We expect to use cash flow from operations to meet our current and future financial obligations, including funding our operations, debt service and capital expenditures. Our ability to make these payments depends on our future performance, which will be affected by financial, business, economic and other factors, many of which we cannot control. Our business may not generate sufficient cash flow from operations in the future, which could result in our being unable to repay indebtedness, or to fund other liquidity needs. If we do not have enough money, we may be forced to reduce or delay our business activities and capital expenditures, sell assets, obtain additional debt or equity capital or restructure or refinance all or a portion of our debt, including our new senior credit facility, on or before maturity. We cannot make any assurances that we will be able to accomplish any of these alternatives on terms acceptable to us, or at all. In addition, the terms of existing or future indebtedness, including the agreements for our new senior credit facility, may limit our ability to pursue any of these alternatives.
Despite current indebtedness levels and restrictive covenants, we may still be able to incur more debt or make certain restricted payments, which could further exacerbate the risks described above.
We and our subsidiaries may be able to incur additional debt in the future. Although our new senior credit facility contains restrictions on our ability to incur indebtedness, those restrictions are subject to a number of exceptions. We may also consider investments in joint ventures or acquisitions, which may increase our indebtedness. Moreover, although our new senior credit facility contains restrictions on our ability to make restricted payments, including the declaration and payment of dividends, we are able to make such restricted payments under certain circumstances. Adding new debt to current debt levels or making restricted payments could intensify the related risks that we and our subsidiaries now face.
Our new senior credit facility restricts our ability to engage in some business and financial transactions.
Our new senior credit facility restricts our ability in certain circumstances to, among other things:
incur additional debt;
pay dividends and make other distributions on, redeem or repurchase, capital stock;
make investments or other restricted payments;
enter into transactions with affiliates;
sell all, or substantially all, of our assets;
create liens on assets to secure debt; or
effect a consolidation or merger.
These covenants limit our operational flexibility and could prevent us from taking advantage of business opportunities as they arise, growing our business or competing effectively. In addition, our new senior credit facility requires us to maintain specified financial ratios and satisfy other financial condition tests. Our ability to meet these financial ratios and tests can be affected by events beyond our control, and we cannot assure you that we will meet these tests.

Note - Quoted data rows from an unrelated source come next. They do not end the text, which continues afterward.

-- ==== Sys2Proof/Certificates/Slice0/Obligations.lean ====
section
/-! DEFINITION. The statements for the provers, in the terms of the spec's numbered rules. -/

open Sys2Proof Sys2Proof.Machine

/-! ## Encoding -/

/-- R45 to R51, R55: decoding the encoding of any operation gives it back with every operand, and every
stimulus word, and every command header that decodes, is the encoding of what it decodes to, so that
no bit of a word is dropped. -/
def Obligations.DecodeEncodeRoundTrip : Prop :=
  (∀ i : Instr, decode (encode i) = some i) ∧
  (∀ w : Stimulus, encode (decodeStimulus w) = .stimulus w) ∧
  (∀ (h : Header) (text : List Nat) (i : Instr), decodeCommand ⟨h, text⟩ = some i →
    encode i = .command ⟨h, if h = 0x6#4 then text else []⟩)

/-- R52: every stimulus word selects exactly one of RST, HOLD, TICK, by `S[4:3]`, and none traps. -/
def Obligations.StimulusSelectsOneOperation : Prop :=
  (∀ w : Stimulus,
    ((∃ t v b a, decodeStimulus w = .rst t v b a) ↔
      w.extractLsb' 3 2 = 0b10#2 ∨ w.extractLsb' 3 2 = 0b11#2) ∧
    ((∃ v b a, decodeStimulus w = .hold v b a) ↔ w.extractLsb' 3 2 = 0b00#2) ∧
    ((∃ v b a, decodeStimulus w = .tick v b a) ↔ w.extractLsb' 3 2 = 0b01#2)) ∧
  (∀ w s, ∃ t, exec (decodeStimulus w) s = .next t)

/-- R55: the nine reserved headers decode to no operation, and the command processor applies one as a
command with no effect. That no other header does, whatever text follows (that is, that a text behind
a header other than ENQW's is not read), is the model's choice: R49 gives no such form (DESIGN CHOICE,
assumption log entry 12). -/
def Obligations.ReservedHeadersAreNoOps : Prop :=
  ∀ (h : Header) (text : List Nat),
    (decodeCommand ⟨h, text⟩ = none ↔
      h ∈ [0b0011#4, 0b0101#4, 0b0111#4, 0b1001#4, 0b1011#4, 0b1100#4, 0b1101#4, 0b1110#4,
        0b1111#4]) ∧
    (decodeCommand ⟨h, text⟩ = none → ∀ s, applyCommand ⟨h, text⟩ s = .next s)

/-- R51: words written out from the table decode to the operations they stand for. -/
def Obligations.TableWordsDecode : Prop :=
  decodeStimulus 0b10000#5 = .rst false false false false ∧
  decodeStimulus 0b00111#5 = .hold true true true ∧
  decodeStimulus 0b01110#5 = .tick true true false ∧
  decodeCommand ⟨0b0000#4, []⟩ = some (.setovr false) ∧
  decodeCommand ⟨0b0001#4, []⟩ = some (.setovr true) ∧
  decodeCommand ⟨0b0010#4, []⟩ = some .clrovr ∧
  decodeCommand ⟨0b0100#4, []⟩ = some .togamp ∧
  decodeCommand ⟨0b0110#4, [65]⟩ = some (.enqw [65]) ∧
  decodeCommand ⟨0b1000#4, []⟩ = some .ber ∧
  decodeCommand ⟨0b1010#4, []⟩ = some .quit

/-- R51: in one format no word is selected by two rows of the opcode table, and every stimulus word by
one. -/
def Obligations.TableRowsAreDisjoint : Prop :=
  (∀ w < 32, (opcodeRows.filter (fun r => r.format == .s && r.selects w)).length = 1) ∧
  (∀ h < 16, (opcodeRows.filter (fun r => r.format == .c && r.selects h)).length ≤ 1)

/-! ## The cycle operations: the whole next state, that is result and frame -/

/-- R130: RST leaves the core at its reset values, with `src_take` 0, and changes nothing else. -/
def Obligations.RstNextState : Prop :=
  ∀ (t v b a : Bit) (s : State),
    exec (.rst t v b a) s = .next { s with core :=
      { frame := BitVec.ofNat 6 s.params.frameReset.val, lbV := false, lbB := false,
        opCode := 0b00#2, opStb := false } } ∧
    srcTake (packStimulus true t v b a) s.core = false

/-- R131: HOLD keeps `frame`, the latch and `op_code` and clears `op_stb`; `src_take` is 0. -/
def Obligations.HoldNextState : Prop :=
  ∀ (v b a : Bit) (s : State),
    exec (.hold v b a) s = .next { s with core := { s.core with opStb := false } } ∧
    srcTake (packStimulus false false v b a) s.core = false

/-- R132: TICK's next state and `src_take`, for every state and all values of the pins, in the rule's
own arithmetic. -/
def Obligations.TickNextState : Prop :=
  ∀ (v b a : Bit) (s : State),
    let p : Phase := if 59 ≤ s.core.frame.toNat then 0#6 else s.core.frame + 1#6
    let lv : Bit := if p.toNat % 12 = 0 then v else s.core.lbV
    let lb : Bit := if p.toNat % 12 = 0 then (v && b) else s.core.lbB
    let pl : Bit := lv && decide ((lb = false ∧ p.toNat % 4 = 1) ∨ (lb = true ∧ p.toNat % 3 = 2))
    exec (.tick v b a) s = .next { s with core :=
      { frame := p, lbV := lv, lbB := lb,
        opCode := BitVec.ofBool pl ++ BitVec.ofBool (pl && a), opStb := true } } ∧
    srcTake (packStimulus false true v b a) s.core = decide (p.toNat % 12 = 0)

/-- R16: TICK writes `op_stb` 1, HOLD and RST write it 0. -/
def Obligations.StrobeMarksTicks : Prop :=
  ∀ (w : Stimulus) (s t : State), exec (decodeStimulus w) s = .next t →
    (t.core.opStb = true ↔ Stimulus.rst w = false ∧ Stimulus.tick w = true)

/-- R89: in every cycle that is not a capturing TICK the latch keeps its value, and RST clears it. -/
def Obligations.LatchHeldBetweenCaptures : Prop :=
  ∀ (w : Stimulus) (s t : State), exec (decodeStimulus w) s = .next t →
    (Stimulus.rst w = true → t.core.lbV = false ∧ t.core.lbB = false) ∧
    (Stimulus.rst w = false → srcTake w s.core = false →
      t.core.lbV = s.core.lbV ∧ t.core.lbB = s.core.lbB)

/-- R54: the ignored fields of a stimulus word change neither the next state nor `src_take`. -/
def Obligations.IgnoredFieldsHaveNoEffect : Prop :=
  ∀ (s : State) (t t' v v' b b' a a' : Bit),
    (exec (.rst t v b a) s = exec (.rst t' v' b' a') s ∧
      responseWord (packStimulus true t v b a) s.core =
        responseWord (packStimulus true t' v' b' a') s.core) ∧
    (exec (.hold v b a) s = exec (.hold v' b' a') s ∧
      responseWord (packStimulus false false v b a) s.core =
        responseWord (packStimulus false false v' b' a') s.core) ∧
    (isCap (next60 s.core.frame) = false → exec (.tick v b a) s = exec (.tick v' b' a) s) ∧
    (isCap (next60 s.core.frame) = true → exec (.tick false b a) s = exec (.tick false b' a) s) ∧
    responseWord (packStimulus false true v b a) s.core =
      responseWord (packStimulus false true v' b' a') s.core

/-- R107: no rule reads `op_code` or `op_stb` back: two cores that differ only there take, under the
same stimulus words, the same `src_take`s, hold the same counter and latch, and emit the same
stream. -/
def Obligations.OutputRegistersNeverReadBack : Prop :=
  ∀ (prm : Config.Params) (ws : List Stimulus) (c d : CoreRegs),
    c.frame = d.frame → c.lbV = d.lbV → c.lbB = d.lbB →
    coreTakes prm ws c = coreTakes prm ws d ∧
    coreStream prm ws c = coreStream prm ws d ∧
    (coreRun prm ws c).frame = (coreRun prm ws d).frame ∧
    (coreRun prm ws c).lbV = (coreRun prm ws d).lbV ∧
    (coreRun prm ws c).lbB = (coreRun prm ws d).lbB

/-- R131: HOLD cycles anywhere in a sequence of cycles change neither the intensity stream nor the
number of bits taken. -/
def Obligations.HoldsDoNotChangeTheStream : Prop :=
  ∀ (prm : Config.Params) (before after : List Stimulus) (h : Stimulus) (c : CoreRegs),
    Stimulus.rst h = false → Stimulus.tick h = false →
    coreStream prm (before ++ h :: after) c = coreStream prm (before ++ after) c ∧
    (coreTakes prm (before ++ h :: after) c).count true =
      (coreTakes prm (before ++ after) c).count true

/-- R65: the values 60 to 63: `next60` maps them to 0, a TICK emits phase 0 and captures, a HOLD keeps
them, and `frame_o` shows the raw value. -/
def Obligations.UnreachablePhasesRecover : Prop :=
  ∀ (s : State) (v b a : Bit) (w : Stimulus), 60 ≤ s.core.frame.toNat →
    next60 s.core.frame = 0#6 ∧
    srcTake (packStimulus false true v b a) s.core = true ∧
    (∃ t, exec (.tick v b a) s = .next t ∧ t.core.frame = 0#6) ∧
    (∃ t, exec (.hold v b a) s = .next t ∧ t.core.frame = s.core.frame) ∧
    (responseWord w s.core).extractLsb' 4 6 = s.core.frame

/-- R47: the fields of the response word. -/
def Obligations.ResponseWordLayout : Prop :=
  ∀ (w : Stimulus) (c : CoreRegs),
    (responseWord w c).extractLsb' 4 6 = c.frame ∧
    (responseWord w c).extractLsb' 2 2 = c.opCode ∧
    (responseWord w c).getLsbD 1 = c.opStb ∧
    ((responseWord w c).getLsbD 0 = true ↔
      Stimulus.rst w = false ∧ Stimulus.tick w = true ∧ (next60 c.frame).toNat % 12 = 0)

/-! ## The frame counter and the sampler -/

/-- R61: the successor function, its agreement with `(f + 1) mod 60`, and its range. -/
def Obligations.SuccessorPhase : Prop :=
  ∀ f : Phase,
    (59 ≤ f.toNat → (next60 f).toNat = 0) ∧
    (f.toNat < 59 → (next60 f).toNat = f.toNat + 1) ∧
    (f.toNat ≤ 59 → (next60 f).toNat = (f.toNat + 1) % 60) ∧
    (next60 f).toNat ≤ 59

/-- R66: the TICK numbered `n` emits phase `(f0 + n) mod 60`, HOLD cycles ignored. -/
def Obligations.PhaseAfterTicks : Prop :=
  ∀ (prm : Config.Params) (ws : List Stimulus) (c : CoreRegs),
    c.frame.toNat ≤ 59 → ws.all noReset = true →
    (coreRun prm ws c).frame.toNat = (c.frame.toNat + tickCount ws) % 60

/-- R64: in every state reachable from reset, with any parameters and any schedule, `frame` is in 0 to
59. -/
def Obligations.FrameInRangeWhenReachable : Prop :=
  ∀ s : State, Reachable s → s.core.frame.toNat ≤ 59

/-- R91: among any 12 consecutive TICKs exactly one captures, and among any 60 exactly five, whatever
HOLD cycles stand between. -/
def Obligations.OneCapturePerWindow : Prop :=
  ∀ (prm : Config.Params) (ws : List Stimulus) (c : CoreRegs), ws.all noReset = true →
    (tickCount ws = 12 → (coreTakes prm ws c).count true = 1) ∧
    (tickCount ws = 60 → (coreTakes prm ws c).count true = 5)

/-! ## The modulator -/

/-- R97: with no bit latched the intensity is 0 at every phase, whatever the amplitude. -/
def Obligations.NoBitIsDark : Prop :=
  ∀ (p : Phase) (amp : ℚ), intensity none p amp = 0

/-- R98: bit 0 shows the amplitude exactly at the phases 1, 5, ..., 57. -/
def Obligations.BitZeroTone : Prop :=
  (∀ (p : Phase) (amp : ℚ), p.toNat ≤ 59 →
    intensity (some false) p amp = if p.toNat % 4 = 1 then amp else 0) ∧
  (∀ (p : Phase), p.toNat ≤ 59 → (pulse true false p = true ↔
    p.toNat ∈ [1, 5, 9, 13, 17, 21, 25, 29, 33, 37, 41, 45, 49, 53, 57]))

/-- R99: bit 1 shows the amplitude exactly at the phases 2, 5, ..., 59. -/
def Obligations.BitOneTone : Prop :=
  (∀ (p : Phase) (amp : ℚ), p.toNat ≤ 59 →
    intensity (some true) p amp = if p.toNat % 3 = 2 then amp else 0) ∧
  (∀ (p : Phase), p.toNat ≤ 59 → (pulse true true p = true ↔
    p.toNat ∈ [2, 5, 8, 11, 14, 17, 20, 23, 26, 29, 32, 35, 38, 41, 44, 47, 50, 53, 56, 59]))

/-- R100 (a) to (d): no pulse at a capture phase; both tones pulse exactly at offset 5; a window of
bit 0 pulses at offsets 1, 5, 9 and one of bit 1 at 2, 5, 8, 11; no two consecutive phases pulse for
one bit. -/
def Obligations.PulseFacts : Prop :=
  (∀ (v b : Bit) (p : Phase), p.toNat ≤ 59 → p.toNat % 12 = 0 → pulse v b p = false) ∧
  (∀ p : Phase, p.toNat ≤ 59 →
    ((pulse true false p = true ∧ pulse true true p = true) ↔ p.toNat % 12 = 5)) ∧
  (∀ k < 5,
    (List.range 12).filter (fun i => pulse true false (BitVec.ofNat 6 (12 * k + i))) = [1, 5, 9] ∧
    (List.range 12).filter (fun i => pulse true true (BitVec.ofNat 6 (12 * k + i))) =
      [2, 5, 8, 11] ∧
    (List.range 12).filter (fun i => pulse false false (BitVec.ofNat 6 (12 * k + i))) = []) ∧
  (∀ (v b : Bit) (p : Phase), p.toNat ≤ 59 →
    ¬ (pulse v b p = true ∧ pulse v b (next60 p) = true))

/-- R31: the table is the formula, its 60-entry rows are the two numbers the rule prints, and they hold
15 and 20 ones; with no bit latched the pulse is 0 at every phase. -/
def Obligations.PulseTableIsTheFormula : Prop :=
  (∀ (b : Bit) (p : Phase), pulseLut (BitVec.ofBool b ++ p) = pulse true b p) ∧
  (pulseRow false).toNat % 2 ^ 60 = 0x222222222222222 ∧
  (pulseRow true).toNat % 2 ^ 60 = 0x924924924924924 ∧
  ((List.range 60).filter (fun p => (pulseRow false).getLsbD p)).length = 15 ∧
  ((List.range 60).filter (fun p => (pulseRow true).getLsbD p)).length = 20 ∧
  (∀ (b : Bit) (p : Phase), pulse false b p = false)

/-- R33: the table by the offset inside the window is the pulse function at every phase. -/
def Obligations.WindowTableIsThePulse : Prop :=
  ∀ (b : Bit) (p : Phase), p.toNat ≤ 59 →
    (windowRow b)[p.toNat % 12]? = some (pulse true b p) ∧
    pulse true b p = pulse true b (BitVec.ofNat 6 (p.toNat % 12))

/-- R32, R53: what each opacity code shows; the core never produces the reserved one. -/
def Obligations.OpacityCodesShown : Prop :=
  opacityLut 0b00#2 = 0 ∧ opacityLut 0b10#2 = 1 / 10 ∧ opacityLut 0b11#2 = 1 / 2 ∧
  opacityLut 0b01#2 = 0 ∧
  (∀ (w : Stimulus) (s t : State), exec (decodeStimulus w) s = .next t →
    t.core.opCode = 0b01#2 → s.core.opCode = 0b01#2 ∧ Stimulus.rst w = false ∧
      Stimulus.tick w = false)

/-- R95, R101: the code a TICK writes shows the modulator's intensity of the latch after that TICK's
capture, the phase it emits, and the amplitude of its own pin. -/
def Obligations.TickShowsIntensity : Prop :=
  ∀ (v b a : Bit) (s t : State), exec (.tick v b a) s = .next t →
    opacityLut t.core.opCode =
      intensity (optionalBit t.core.lbV t.core.lbB) t.core.frame (if a then 1 / 2 else 1 / 10)
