-- ==== Sys2Proof/Tests/Slice0.lean ====
section
/-! SUPPORT. Tests on small states, their expected values taken from spec/95_test_vectors.md and the
worked examples of the rules, and a witness for the hypotheses of every statement that has some. -/

namespace Sys2Proof.Tests

open Sys2Proof Sys2Proof.Machine

/-! Helpers. -/

/-- A core state in the notation of 95_test_vectors.md, the latch as its pair. -/
def regs (frame : Nat) (v b : Bit) (op : OpacityCode) (stb : Bit) : CoreRegs :=
  ⟨BitVec.ofNat 6 frame, v, b, op, stb⟩

/-- A reset state with this core. -/
def withRegs (c : CoreRegs) : State := State.reset.withCore c

/-- A reset state with this bit source `(ovr, ber_rem, queue)`. -/
def withSource (v b : Bit) (n : Nat) (q : List Bit) : State := State.reset.withSrc ⟨v, b, n, q⟩

/-- The schedule that begins with these acts. -/
def listing (es : List Event) : Schedule := ⟨es, 0⟩

/-- The core after an outcome. -/
def coreAfter : Host.Outcome State Fault Refusal → Option CoreRegs
  | .next s => some s.core
  | .fault _ => none
  | .refused _ => none

/-- The bit source after an outcome. -/
def srcAfter : Host.Outcome State Fault Refusal → Option BitSource
  | .next s => some s.src
  | .fault _ => none
  | .refused _ => none

/-- The amplitude, the quit bit and the channel's length after an outcome. -/
def restAfter : Host.Outcome State Fault Refusal → Option (Bit × Bit × Nat)
  | .next s => some (s.ampSel, s.quit, s.chan.length)
  | .fault _ => none
  | .refused _ => none

/-! Well-formedness: an ill-formed term for each check, which the check refuses. -/

theorem test_wf_refuses_empty_word : (Instr.enqw []).wellFormed = false := by decide
theorem test_wf_refuses_wide_code : (Instr.enqw [72, 300]).wellFormed = false := by decide
theorem test_wf_accepts_word : (Instr.enqw [72, 105]).wellFormed = true := by decide
theorem test_wf_refuses_reserved_header : (Packet.mk 0b0011#4 []).wellFormed = false := by decide
theorem test_wf_refuses_text_after_ber : (Packet.mk 0b1000#4 [65]).wellFormed = false := by decide
theorem test_wf_refuses_wide_level :
    ({ qHigh := 256 } : Config.Params).wellFormed = false := by decide

/-! Decoding: one word of every row of R51, written out bit by bit, and the boundaries between rows. -/

theorem test_decode_rst : decodeStimulus 0b11010#5 = .rst true false true false := by decide
theorem test_decode_hold : decodeStimulus 0b00101#5 = .hold true false true := by decide
theorem test_decode_tick : decodeStimulus 0b01110#5 = .tick true true false := by decide
theorem test_decode_setovr0 : decodeCommand ⟨0b0000#4, []⟩ = some (.setovr false) := by decide
theorem test_decode_setovr1 : decodeCommand ⟨0b0001#4, []⟩ = some (.setovr true) := by decide
theorem test_decode_clrovr : decodeCommand ⟨0b0010#4, []⟩ = some .clrovr := by decide
theorem test_decode_togamp : decodeCommand ⟨0b0100#4, []⟩ = some .togamp := by decide
theorem test_decode_enqw : decodeCommand ⟨0b0110#4, [72, 105]⟩ = some (.enqw [72, 105]) := by decide
theorem test_decode_ber : decodeCommand ⟨0b1000#4, []⟩ = some .ber := by decide
theorem test_decode_quit : decodeCommand ⟨0b1010#4, []⟩ = some .quit := by decide
theorem test_decode_reserved : decodeCommand ⟨0b0011#4, []⟩ = none := by decide
theorem test_decode_wide_table_word : decodeTableWord 8 32 = none := by decide

/-! The cycle operations (95_test_vectors.md sections 2.1 to 2.4, R130 to R132). -/

theorem test_rst_beats_tick :
    coreAfter (exec (decodeStimulus 0b11111#5) (withRegs (regs 37 true true 0b11#2 true))) =
      some (regs 0 false false 0b00#2 false) := by decide

theorem test_hold_keeps_code :
    coreAfter (exec (decodeStimulus 0b00000#5) (withRegs (regs 11 true false 0b10#2 true))) =
      some (regs 11 true false 0b10#2 false) := by decide

theorem test_tick_pulses :
    coreAfter (exec (decodeStimulus 0b01001#5) (withRegs (regs 12 true false 0b00#2 false))) =
      some (regs 13 true false 0b11#2 true) := by decide

theorem test_tick_captures_no_bit :
    coreAfter (exec (decodeStimulus 0b01011#5) (withRegs (regs 11 true true 0b10#2 true))) =
      some (regs 12 false false 0b00#2 true) := by decide

theorem test_tick_wraps : srcTake 0b01110#5 (regs 59 true true 0b00#2 true) = true ∧
    (coreTick true true false (regs 59 true true 0b00#2 true)).frame = 0#6 := by decide

/-- 43_modulator.md R101's example and the last row of 95_test_vectors.md section 2.3. -/
theorem test_low_pulse :
    (coreTick true true false (regs 13 true true 0b00#2 true)).opCode = 0b10#2 := by decide

/-! The bit source (95_test_vectors.md section 2.5). -/

theorem test_ber_first_bit : poll ⟨false, false, 200, [false]⟩ =
    (some true, ⟨false, false, 199, [false]⟩) := by decide
theorem test_ber_last_bit : poll ⟨false, false, 1, [false]⟩ =
    (some false, ⟨false, false, 0, [false]⟩) := by decide
theorem test_queue_front : poll ⟨false, false, 0, [false, true, true]⟩ =
    (some false, ⟨false, false, 0, [true, true]⟩) := by decide
theorem test_override_wins : poll ⟨true, false, 150, [true, true]⟩ =
    (some false, ⟨true, false, 150, [true, true]⟩) := by decide

/-! The commands (95_test_vectors.md section 2.6). -/

theorem test_setovr_replaces : srcAfter (exec (.setovr false) (withSource true true 0 [])) =
    some ⟨true, false, 0, []⟩ := by decide
theorem test_clrovr_keeps_rest : srcAfter (exec .clrovr (withSource true false 7 [true])) =
    some ⟨false, false, 7, [true]⟩ := by decide
theorem test_togamp : restAfter (exec .togamp State.reset) = some (true, false, 0) := by decide
theorem test_enqw_appends_msb_first :
    srcAfter (exec (.enqw [72, 105]) (withSource false false 0 [true])) =
      some ⟨false, false, 0, [true,
        false, true, false, false, true, false, false, false,
        false, true, true, false, true, false, false, true]⟩ := by decide
theorem test_enqw_rejected : srcAfter (exec (.enqw [72, 300]) (withSource false false 0 [true])) =
    some ⟨false, false, 0, [true]⟩ := by decide
theorem test_ber_restarts : srcAfter (exec .ber (withSource false false 137 [])) =
    some ⟨false, false, 200, []⟩ := by decide
theorem test_quit : restAfter (exec .quit State.reset) = some (false, true, 0) := by decide

/-! The step, and words placed where it runs them. -/

/-- `chan` = [QUIT, BER], a tick: QUIT is applied, BER stays (R120; 95_test_vectors.md P4 tick 75). -/
theorem test_step_drains_quit :
    restAfter (step ((State.reset.withChan [⟨0b1010#4, []⟩, ⟨0b1000#4, []⟩]).withInput
      (listing [.clock false true]))) = some (false, true, 1) := by decide

theorem test_step_captures_from_queue :
    srcAfter (step (((withSource false false 0 [true, false]).withCore
      (regs 11 false false 0b00#2 true)).withInput (listing [.clock false true]))) =
      some ⟨false, false, 0, [false]⟩ := by decide

theorem test_step_reset_empties_chan :
    restAfter (step ((State.reset.withChan [⟨0b1010#4, []⟩]).withInput (listing [.clock true true]))) =
      some (false, false, 0) := by decide

theorem test_placed_togamp_runs :
    restAfter (step (State.reset.withFetchWord 8 0x4)) = some (true, false, 0) := by decide

theorem test_placed_tick_runs :
    coreAfter (step (State.reset.withFetchWord 8 0xF)) =
      some (regs 1 false false 0b00#2 true) := by decide

theorem test_line_toggles : lineCommand (some false) [48] = some ⟨0b0010#4, []⟩ ∧
    lineCommand (some false) [49] = some ⟨0b0001#4, []⟩ := by decide

/-! ## Witnesses: concrete values that meet the hypotheses of each statement -/

/-- Every reset state with a legal schedule is legal; the witness of the statements about legal
states. -/
theorem legal_reset : Legal State.reset := by
  refine ⟨⟨by decide, by decide, by decide, by decide⟩, by decide, by decide, ?_, ?_, by decide⟩
  · intro d h; cases h
  · intro d h; cases h

theorem witness_DecodeEncodeRoundTrip :
    decodeCommand ⟨0x6#4, [65]⟩ = some (.enqw [65]) ∧ decodeCommand ⟨0xA#4, [7]⟩ = some .quit := by
  decide

theorem witness_ReservedHeadersAreNoOps : decodeCommand ⟨0xF#4, [65]⟩ = none := by decide

theorem witness_StrobeMarksTicks :
    exec (decodeStimulus 0b01000#5) State.reset =
      .next (State.reset.withCore (regs 1 false false 0b00#2 true)) := rfl

theorem witness_LatchHeldBetweenCaptures :
    exec (decodeStimulus 0b10000#5) State.reset = .next State.reset ∧
    Stimulus.rst 0b10000#5 = true ∧
    exec (decodeStimulus 0b01000#5) State.reset =
      .next (State.reset.withCore (regs 1 false false 0b00#2 true)) ∧
    Stimulus.rst 0b01000#5 = false ∧ srcTake 0b01000#5 State.reset.core = false :=
  ⟨rfl, rfl, rfl, rfl, rfl⟩

theorem witness_IgnoredFieldsHaveNoEffect :
    isCap (next60 (withRegs (regs 10 true true 0b00#2 true)).core.frame) = false ∧
    isCap (next60 (withRegs (regs 11 true true 0b00#2 true)).core.frame) = true := by decide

If one of our employees sells alcoholic beverages to an intoxicated or minor patron, we may be liable to third parties for the acts of the patron.
We serve alcoholic beverages at our Taco Cabana restaurants and at some of our Pollo Tropical restaurant locations and are subject to the “dram-shop” statutes of the jurisdictions in which we serve alcoholic beverages. “Dram-shop” statutes generally provide that serving alcohol to an intoxicated or minor patron is a violation of the law.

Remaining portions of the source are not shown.